Further Reading: Chapter 5

« Back to Table of Contents

The theory of optimisation dates back to the work of Fermat, who formulated the result on stationarity for unconstrained problems in the 17th century. The extension to the constrained case was made by Lagrange in 1788, for the case of equality constraints. It was not until 1951 that the theory was generalised to the case of inequality constraints by Kuhn and Tucker, giving rise to the modern theory of convex optimisation. Karush had already described the optimality conditions in his dissertation in 1939 and this is why the conditions arising from the Kuhn Tucker theorem are usually referred to as the Karush Kuhn Tucker (KKT) conditions.

In the following years, considerable work was done by Wolfe, Mangasarian, Duran, and others, to extend the duality results known for linear programming to the convex programming case (see for example the introduction of Luenberger). The diffusion of computers in the 1960s greatly increased the interest in what was then known as mathematical programming, which studies the solution of problems by (usually linear or quadratic) optimisation methods.

The use of optimisation in machine learning was pioneered by Olvi Mangasarian with his work on linear programming machines. See also the early paper by Smith, and by Bennett and Mangasarian for early use of the slack variables in a pattern separation problem and Bennett et al. for a very nice discussion of linear and quadratic optimisation techniques applied to pattern recognition. Mangasarian took his ideas to their extreme, designing algorithms that can perform data mining on datasets of hundreds of thousands of points (see Chapter 7 for more references). The perceptron algorithm described in Chapter 2 can also be regarded as a simple optimisation procedure, searching for a feasible point given a set of linear constraints specified by the data. But rather than picking any point in the feasible region (an ill-posed problem) one could choose to pick some specific point satisfying some extremal property like the ones discussed in Chapter 4 such as being maximally distant from the boundaries of the feasible region. This type of consideration will lead to the development of Support Vector Machines in the next chapter. Mangasarian’s early work mainly focused on minimising the 1-norm of the solution w. Notice finally that the application of optimisation ideas to problems like least squares regression (discussed in Chapter 2) was already a use of such concepts in machine learning.

Optimisation theory is a well-developed and quite stable field, and the standard results summarised in this chapter can be found in any good textbook. A particularly readable and comprehensive text on optimisation theory is Bazaraa et al; also the classic books of  Luenberger, Fletcher and  Mangasarian provide good introductions. Optimisation theory usually also includes the algorithmic techniques needed to solve the problem practically. We will address this issue in Chapter 7. The important contribution of optimisation theory to the theory of Support Vector Machines, however, lies not on the algorithmic side, but rather in its providing a mathematical characterisation of the solutions, via the KKT conditions, giving a mathematical meaning to the dual variables (introduced in Chapter 2) and to the margin slack vector (introduced in Chapter 4), and generally in providing a geometrical intuition for the dual problem.

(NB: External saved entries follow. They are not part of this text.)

-- ==== Sys2Proof/Machine/Dispatch.lean ====
section
/-! DEFINITION. The dispatch of 30_encoding.md R67: one arm per command. -/

namespace Sys2Proof.Machine

def exec (i : Instr) (s : State) : Host.Outcome State Fault Refusal :=
  match i with
  | .parse rd => Sys2Proof.Machine.execParse rd s
  | .add rd rs1 rs2 => Sys2Proof.Machine.execAdd rd rs1 rs2 s
  | .sub rd rs1 rs2 => Sys2Proof.Machine.execSub rd rs1 rs2 s
  | .mul rd rs1 rs2 => Sys2Proof.Machine.execMul rd rs1 rs2 s
  | .div rd rs1 rs2 => Sys2Proof.Machine.execDiv rd rs1 rs2 s

end Sys2Proof.Machine
end

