/-- R118: the exponent never leaves 19..237, nor 114..142 without an exponent field. -/
theorem recordExponent_bounds {c : List Byte} (h : recordDigits c ≠ []) :
    19 ≤ recordExponent c ∧ recordExponent c ≤ 237 ∧
      (hasExponent c = false → 114 ≤ recordExponent c ∧ recordExponent c ≤ 142) := by
  obtain ⟨hsum, hfraction⟩ := length_body_digits (recordBody c)
  obtain ⟨hleast, hgreatest, hwithout⟩ := initialExp_bounds c
  have hpos := List.length_pos_iff.mpr h
  have hdigits : (recordDigits c).length ≤ (integerDigits (recordBody c)).length +
      (fractionDigits (recordBody c)).length := by
    rw [recordDigits_eq, ← List.length_append]
    exact List.length_dropWhile_le _ _
  have hbody := length_recordBody_le c
  unfold recordExponent
  cases hexp : hasExponent c
  · have hE0 := hwithout hexp
    rw [hexp, if_neg Bool.false_ne_true] at hbody
    exact ⟨by omega, by omega, fun _ => ⟨by omega, by omega⟩⟩
  · rw [hexp, if_pos rfl] at hbody
    exact ⟨by omega, by omega, nofun⟩

/-- The exponent as it is stored: it never wraps (R118). -/
theorem storeExp_recordExponent {c : List Byte} (h : recordDigits c ≠ []) :
    ((storeExp (recordExponent c)).toNat : Int) = recordExponent c := by
  obtain ⟨hleast, hgreatest, -⟩ := recordExponent_bounds h
  rw [storeExp_toNat]
  omega

/-- R116: the significant digits stand for a number with all its places. -/
theorem digitsNat_recordDigits_pos {c : List Byte} (h : recordDigits c ≠ []) : 0 < digitsNat (recordDigits c) := by
  have hlead : (recordDigits c).headD 0 ≠ 0 := significant_lead h
  have hlen : (recordDigits c).length = (recordDigits c).length - 1 + 1 := by
    have := List.length_pos_iff.mpr h
    omega
  exact lt_of_lt_of_le (by positivity) ((headD_ne_zero_iff hlen).mp hlead)

/-- R118: the leading digit of PARSE's mantissa, where a significant digit is left. -/
theorem mantissaOf_recordDigits_lead {c : List Byte} (h : recordDigits c ≠ []) : (mantissaOf (recordDigits c))[0] ≠ 0 :=
  (store_zero (recordDigits c)).trans_ne (significant_lead h)

/-- R111 to R116: the exact value of a well-formed record's text, by its significant digits and its exponent. -/
theorem recordValue_eq {c : List Byte} (h : wellFormedRecord c = true) :
    recordValue c = (if c.getD 0 0 = 0x2D#8 then -1 else 1) *
      ((digitsNat (recordDigits c) : ℚ) * 10 ^ (recordExponent c - 127 - (recordDigits c).length)) := by
  obtain ⟨-, hexp, hbody⟩ := wellFormedRecord_iff.mp h
  have hplaces : recordExponent c - 127 - (recordDigits c).length =
      textExponent c - (fractionDigits (recordBody c)).length := by
    rw [recordExponent, initialExp_eq hexp]
    omega
  have hnat := digitsNat_dropWhile_zero (integerDigits (recordBody c) ++ fractionDigits (recordBody c))
  rw [← recordDigits_eq, digitsNat_append] at hnat
  rw [hplaces, hnat, zpow_sub₀ (by norm_num), zpow_natCast, recordValue, textBody_eq_recordBody hbody,
    ← digitsNat_integerDigits hbody, ← digitsNat_fractionDigits hbody, ← length_fractionDigits]
  push_cast
  field_simp
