-- ==== Sys2Proof/Machine/Flags.lean ====
section
/-! DEFINITION. The flags of the block (rule R22): the status flags of Control A as bits of a byte, and the ErrorMask with
its decoder and aggregator (rules R78, R79, R98, R114). -/

namespace Sys2Proof.Machine

/-- Control A from its eight bits, DRDY in bit 7 down to MPCM in bit 0 (rule R27). -/
def ctrlAByte (drdy txc bempty ferr ovr perr u2x mpcm : Bool) : Byte :=
  BitVec.ofBool drdy ++ BitVec.ofBool txc ++ BitVec.ofBool bempty ++ BitVec.ofBool ferr ++ BitVec.ofBool ovr
    ++ BitVec.ofBool perr ++ BitVec.ofBool u2x ++ BitVec.ofBool mpcm

/-- `a[7]`, data-ready (rule R102). -/
def dataReady (a : Byte) : Bool := bit a 7

/-- `a[5]`, buffer-empty (rule R102). -/
def bufferIsEmpty (a : Byte) : Bool := bit a 5

/-- `NONE`, success (rule R78). -/
def ErrorMask.none : Byte := 0x00

/-- `DISABLED`: the requested direction is not enabled (rule R78, `DISABLED_CODE`). -/
def ErrorMask.disabled : Byte := 0x01

/-- `PARITY` (rule R78). -/
def ErrorMask.parity : Byte := 0x04

/-- `OVERRUN` (rule R78). -/
def ErrorMask.overrun : Byte := 0x08

/-- `FRAME` (rule R78). -/
def ErrorMask.frame : Byte := 0x10

/-- `HWERR`, the mask of the three hardware flags (rule R78). -/
def ErrorMask.hardware : Byte := 0x1C

/-- The error decoder: `decErr(a) = a & 0x1C` (rule R98). -/
def decErr (a : Byte) : Byte := a &&& ErrorMask.hardware

/-- The error aggregator: `x[err] | e` (rules R23 and R114). -/
def aggregate (err e : Byte) : Byte := err ||| e

end Sys2Proof.Machine
end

Exercise 1 concerning the centre of the smallest ball containing the data is relevant if we wish to minimise the estimate of the fat shattering dimension of a given set of points by optimally shifting the origin. This problem was first studied in Schoelkopf et al., while Exercise 2 concerning the distance between convex hulls is discussed in Bennett et al, and provides an efficient way to characterise the maximal margin hyperplane. This is discussed in Keerthy et al. where it is used to motivate an interesting algorithm (see Chapter 7 for more references).

References not on-line

  • W. Karush. Minima of Functions of Several Variables with Inequalities as Side Constraints. Department of Mathematics, University of Chicago, 1939. (MSc Thesis).
  • H. Kuhn and A. Tucker. Nonlinear programming. Proceedings of 2nd Berkeley Symposium on Mathematical Statistics and Probabilistics, pages 481–492. University of California Press, 1951.
  • D. Luenberger.  Linear and Nonlinear Programming . Addison-Wesley, 1984.
  • O. L. Mangasarian. Linear and nonlinear separation of patterns by linear programming. Operations Research , 13:444–452, 1965.
  • O. L. Mangasarian. Multi-surface method of pattern separation. IEEE Transactions on Information Theory , IT-14:801–807, 1968.
  • O. L. Mangasarian. Mathematical programming in data mining. Data Mining and Knowledge Discovery , 42(1):183–201, 1997.
  • F. W. Smith. Pattern classifier design by linear programming. IEEE Transactions on Computers , C-17:367–372, 1968.
  • M. Bazaraa, D. Sherali, and C. Shetty.  Nonlinear Programming : Theory and Algorithms . Wiley-Interscience Series in Discrete Mathematics and Optimization. Wiley, 1992.
  • R. Fletcher. Practical methods of Optimization . Wiley, 1988.
  • O. L. Mangasarian. Nonlinear Programming. SIAM, 1994.